Shuttle debris collection still missing crucial pieces

? Despite gathering more than 12,000 pieces of debris from the shuttle Columbia, a NASA official said Wednesday none of the pieces provided critical answers for why the shuttle broke up.

“We do not have any red-tag items,” said Ron Dittemore, shuttle program manager, referring to items engineers have identified as crucial to the investigation into the cause.

He said those items would include parts of the left wing, data recorders and certain pieces of insulation and tiles.

The widening search now extends from Louisiana to California.

In Texas alone, officials have identified 38 counties with debris, while pieces have turned up in two dozen Louisiana parishes. And NASA investigators are checking California and Arizona for debris as well.

“The scale makes it unprecedented,” said Dave Bary, a spokesman for the Environmental Protection Agency, which is overseeing the collection of debris. He noted that even in other major disasters — the attacks on the World Trade Center and the Pentagon, the explosion of space shuttle Challenger — the recovery sites were restricted to a central location.

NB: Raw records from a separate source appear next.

/-- The minor codes of major 0x3C: traps and system instructions. -/
def minorSystem (w : Nat) : Except Nat Instr :=
  match w % 32 with
  | 0 => .ok (.trap (fld 3 23 w) (fld 6 5 w))
  | 1 => .ok (.tret)
  | 2 => .ok (.tlbi (fld 6 11 w) (fld 6 5 w))
  | 3 => .ok (.preempt (fld 6 11 w))
  | 4 => .ok (.halt)
  | 5 => .ok (.brk (fld 3 23 w) (fld 6 5 w))
  | _ => .error 2

/-- Step 1 of R35: the row of the opcode map that a word names, or the detail of an unassigned code (R37 to R48). -/
def candidate (w : Nat) : Except Nat Instr :=
  match w / 2 ^ 26 % 64 with
  | 0x01 => .ok (.br (fld 3 23 w) (fld 23 0 w))
  | 0x02 => .ok (.call (fld 3 23 w) (fld 23 0 w))
  | 0x03 => .ok (.fuse (fld 3 23 w) (fld 23 0 w))
  | 0x04 => .ok (.brt (fld 6 11 w) (fld 11 0 w))
  | 0x05 => minorControl w
  | 0x06 => .ok (.mode (fld 3 23 w) (fld 16 0 w))
  | 0x07 => .ok (.modg (fld 3 23 w) (fld 1 3 w) (fld 3 0 w))
  | 0x08 => minorArith w
  | 0x09 => minorBits w
  | 0x0A => .ok (.mad (fld 3 23 w) (fld 6 17 w) (fld 6 11 w) (fld 6 5 w) (fld 5 0 w))
  | 0x0B => .ok (.madh (fld 3 23 w) (fld 6 17 w) (fld 6 11 w) (fld 6 5 w) (fld 5 0 w))
  | 0x0C => minorCompare w
  | 0x0D => .ok (.sel (fld 3 23 w) (fld 6 17 w) (fld 6 11 w) (fld 6 5 w) (fld 1 3 w) (fld 3 0 w))
  | 0x0E => minorLanes w
  | 0x0F => minorPreds w
  | 0x10 => .ok (.movi (fld 3 23 w) (fld 6 17 w) (fld 17 0 w))
  | 0x11 => .ok (.movu (fld 3 23 w) (fld 6 17 w) (fld 17 0 w))
  | 0x12 => .ok (.addi (fld 3 23 w) (fld 6 17 w) (fld 6 11 w) (fld 11 0 w))
  | 0x13 => .ok (.andi (fld 3 23 w) (fld 6 17 w) (fld 6 11 w) (fld 11 0 w))
  | 0x14 => .ok (.ori (fld 3 23 w) (fld 6 17 w) (fld 6 11 w) (fld 11 0 w))
  | 0x15 => .ok (.xori (fld 3 23 w) (fld 6 17 w) (fld 6 11 w) (fld 11 0 w))
  | 0x16 => .ok (.shli (fld 3 23 w) (fld 6 17 w) (fld 6 11 w) (fld 6 0 w))
  | 0x17 => .ok (.shri (fld 3 23 w) (fld 6 17 w) (fld 6 11 w) (fld 6 0 w))
  | 0x18 => .ok (.fma (fld 3 23 w) (fld 6 17 w) (fld 6 11 w) (fld 6 5 w) (fld 5 0 w))
  | 0x19 => minorFloat w
  | 0x1A => minorFcmp w
  | 0x1B => .ok (.fcvt (fld 3 23 w) (fld 6 17 w) (fld 6 11 w) (fld 4 0 w))
  | 0x1C => minorBlocks w
  | 0x1D => minorEvents w
  | 0x1E => .ok (.rds (fld 3 23 w) (fld 6 17 w) (fld 12 0 w))
  | 0x1F => .ok (.wrs (fld 3 23 w) (fld 6 17 w) (fld 12 0 w))
  | 0x20 => minorPublish w
  | 0x21 => .ok (.cdef (fld 6 17 w) (fld 2 11 w) (fld 10 0 w))
  | 0x22 => minorBorrow w
  | 0x24 => if 5 ≤ w / 2 % 8 then .error 2 else .ok (.ld (fld 6 17 w) (fld 5 12 w) (fld 6 6 w) (fld 2 4 w) (fld 3 1 w) (fld 1 0 w))
  | 0x25 => if 5 ≤ w / 2 % 8 then .error 2 else .ok (.st (fld 6 17 w) (fld 5 12 w) (fld 6 6 w) (fld 2 4 w) (fld 3 1 w) (fld 1 0 w))
  | 0x26 => minorScratch w
  | 0x27 => minorAddress w
  | 0x28 => .ok (.pref (fld 5 12 w) (fld 6 6 w) (fld 2 4 w) (fld 1 0 w))
  | 0x2A => .ok (.rld (fld 6 17 w) (fld 6 11 w) (fld 6 5 w) (fld 2 3 w) (fld 3 0 w))
  | 0x2B => .ok (.rst (fld 6 17 w) (fld 6 11 w) (fld 6 5 w) (fld 2 3 w) (fld 3 0 w))
  | 0x2C => .ok (.ratmAdd (fld 6 17 w) (fld 6 11 w) (fld 6 5 w) (fld 2 3 w) (fld 3 0 w))
  | 0x2D => .ok (.ratmXchg (fld 6 17 w) (fld 6 11 w) (fld 6 5 w) (fld 2 3 w) (fld 3 0 w))
  | 0x2E => .ok (.ratmCas (fld 6 17 w) (fld 6 11 w) (fld 6 5 w) (fld 2 3 w) (fld 3 0 w))
  | 0x30 | 0x31 | 0x32 | 0x33 => minorAtomic w
  | 0x34 => minorCopy w
  | 0x35 => minorBarrier w
  | 0x36 => if w % 32 = 0 then .ok (.fencei) else .ok (.fence (fld 2 3 w) (fld 3 0 w))
  | 0x37 => .ok (.fencer (fld 6 11 w) (fld 6 5 w) (fld 2 3 w) (fld 3 0 w))
  | 0x39 => minorMatrix w
  | 0x3A => .ok (.mma (fld 6 17 w) (fld 6 11 w) (fld 6 5 w) (fld 5 0 w))
  | 0x3B => minorTask w
  | 0x3C => minorSystem w
  | 0x3D => .ok (.rdsp (fld 6 17 w) (fld 12 0 w))
  | 0x3E => .ok (.wrsp (fld 6 17 w) (fld 12 0 w))
  | _ => .error 1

In this case, “the debris field is so large — covering so many counties — I can’t think of anything historically that would compare to this,” he said.

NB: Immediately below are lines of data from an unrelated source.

/-- A launch record (R359). -/
structure Launch where
  st : LaunchState := .none
  lcb : Lcb := {}
  ctx : Nat := 0
  /-- The M-die whose table holds the record, and the C-die that gets the launch's first chunk (R359, R367). -/
  home : Nat := 0
  die : Nat := 0
  /-- Physical address of the DONE counter, if there is one (R56, R354). -/
  doneAt : Option Nat := none
  items : Nat := 0
  started : Nat := 0
  ended : Nat := 0
  next : Nat := 0
  low : Nat := 0
  slots : Nat := 0
  children : Nat := 0
  creator : Option Nat := none
  spawned : Nat := 0
  fromBin : Bool := false
  queue : Option Nat := none
  intr : Bool := false
  age : Nat := 0
  pins : List PagePin := []
  budgetAt : Option Nat := none
  boosted : Option Nat := none
  /-- Seed words as they stood when the launch began: word i of slot j at 1024 j + i (R161). -/
  seeds : Table Word := []
  /-- Bytes that have changed since, where a slot has a seed table (R161). -/
  changed : List Nat := []
  deriving DecidableEq, Repr

/-- Where a team task stands (R357, R367, R368). -/
inductive TaskState where
  | queued | loading | ready | retry | started
  deriving DecidableEq, Repr

/-- A team task (R367): the team of one ordinal before it starts. -/
structure Task where
  launch : Nat := 0
  ord : Nat := 0
  cluster : Nat := 0
  st : TaskState := .queued
  /-- Cycle at which it was fed to a cluster, and whether it has waited 2^20 cycles since (R368). -/
  fed : Nat := 0
  promoted : Bool := false
  /-- Cycle of the first attempt of its loads, and of the last refusal (R357). -/
  age : Nat := 0
  refused : Nat := 0
  left : List RegionLoad := []
  got : Table Region := []
  deriving DecidableEq, Repr

/-- Teams of a launch in a range table (R367): of the chunks of `ch` ordinals that begin at `base` and repeat every `stride`,
the teams number `lo` to `hi` - 1. -/
structure Range where
  launch : Nat := 0
  base : Nat := 0
  ch : Nat := 1
  stride : Nat := 1
  lo : Nat := 0
  hi : Nat := 0
  deriving DecidableEq, Repr

/-- A consumed queue entry that has not completed (R56): its launch, or the counter and value of a SIGNAL. -/
structure QEntry where
  launch : Option Nat := none
  signal : Option (Nat × Nat) := none
  intr : Bool := false
  index : Nat := 0
  deriving DecidableEq, Repr

/-- A launch queue (R361, R56). -/
structure Queue where
  base : Nat := 0
  en : Bool := false
  pcap : Nat := 0
  log2n : Nat := 0
  ctx : Nat := 0
  halt : Bool := false
  cause : Nat := 0
  ovf : Bool := false
  index : Nat := 0
  tail : Nat := 0
  head : Nat := 0
  seq : Nat := 0
  /-- A WAIT entry has found its counter too low (R362); entries consumed and not complete, oldest first. -/
  waiting : Bool := false
  /-- While `waiting`: the counter's physical address, translated when the entry started (R56). -/
  waitAt : Nat := 0
  live : List QEntry := []
  deriving DecidableEq, Repr

/-! ### Contexts and the control complex -/

/-- A peer-handle entry as committed: bits [63:0] and [127:64] (R253, R377). -/
structure Handle where
  lo : Nat := 0
  hi : Nat := 0
  deriving DecidableEq, Repr

/-- A symmetric-borrow entry (R378). -/
structure Sym where
  kind : Kind := .empty
  base : Nat := 0
  len : Nat := 0
  cls : Nat := 0
  handle : Nat := 0
  busy : Bool := false
  deriving DecidableEq, Repr

/-- What the device holds of a context beside its table entry in memory (R374, R378, R379, R389, R395). -/
structure Ctx where
  exctl : Word := 0
  halted : Bool := false
  handles : Table Handle := []
  syms : Table Sym := []
  killSeq : Nat := 0
  frames : List Nat := []
  deriving DecidableEq, Repr

/-- An export record as committed (R431). -/
structure ExportRec where
  lo : Nat := 0
  hi : Nat := 0
  deriving DecidableEq, Repr

/-- Registers reserved to the control complex (R377). -/
structure CcRegs where
  ctxtab : Nat := 0
  ctxn : Nat := 0
  ctxsel : Nat := 0
  phsel : Nat := 0
  phlo : Nat := 0
  tclrbase : Nat := 0
  tclrlen : Nat := 0
  killReg : Nat := 0
  symsel : Nat := 0
  symbase : Nat := 0
  symlen : Nat := 0
  grpsel : Nat := 0
  exsel : Nat := 0
  exlo : Nat := 0
  /-- The taint clears in progress, as base and length, oldest first (R377). -/
  clears : List (Nat × Nat) := []
  /-- SYMSTAT: a command is in progress, and the status of the last one (R377, R378). -/
  symBusy : Bool := false
  symStatus : Nat := 0
  /-- What its last read brought, none where it brought nothing (R406, R417). -/
  data : Option Nat := none
  deriving DecidableEq, Repr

That could delay meaningful analysis of those parts that have been collected — and what role they might have played in the disaster, NASA spokesman Rob Navias noted.

“We have to put the puzzle together before we see what the mosaic looks like,” Navias said.

The shuttle was composed of about 2 million parts, many of which shattered into pieces as small as a nickel.

Bill Waldock of Embry-Riddle Aeronautical University in Arizona said any of the craft’s 20,000 insulating tiles or metal components from the left wing would be significant.

At least two possible wing sections have been discovered in east Texas, although authorities did not know from which side of the shuttle they came. A robotic underwater camera was brought in Wednesday to help search a reservoir along the Texas-Louisiana border where there were reports of debris the size of a small car falling.

Waldock said some pieces — such as the nose cone, found Monday in east Texas — could help investigators rule out other potential causes of the disaster. “It didn’t look like the nose cone had much thermal damage at all; it’s not even really scorched,” he said. “It means that area was not exposed to the high temperatures.”

Because of bad weather Wednesday, the Forest Service opted not to ferry the nose cone out of the area by helicopter. Instead, a road was hewn through the forest and the cone was loaded onto a truck.

Federal prosecutors, meanwhile, were cracking down on accused looters. Two east Texas residents were charged with theft of government property for allegedly taking a circuit board and a piece of thermal insulating fabric. They could face up to 10 years in prison. Amnesty was offered through Friday evening for anyone else who handed over shuttle parts.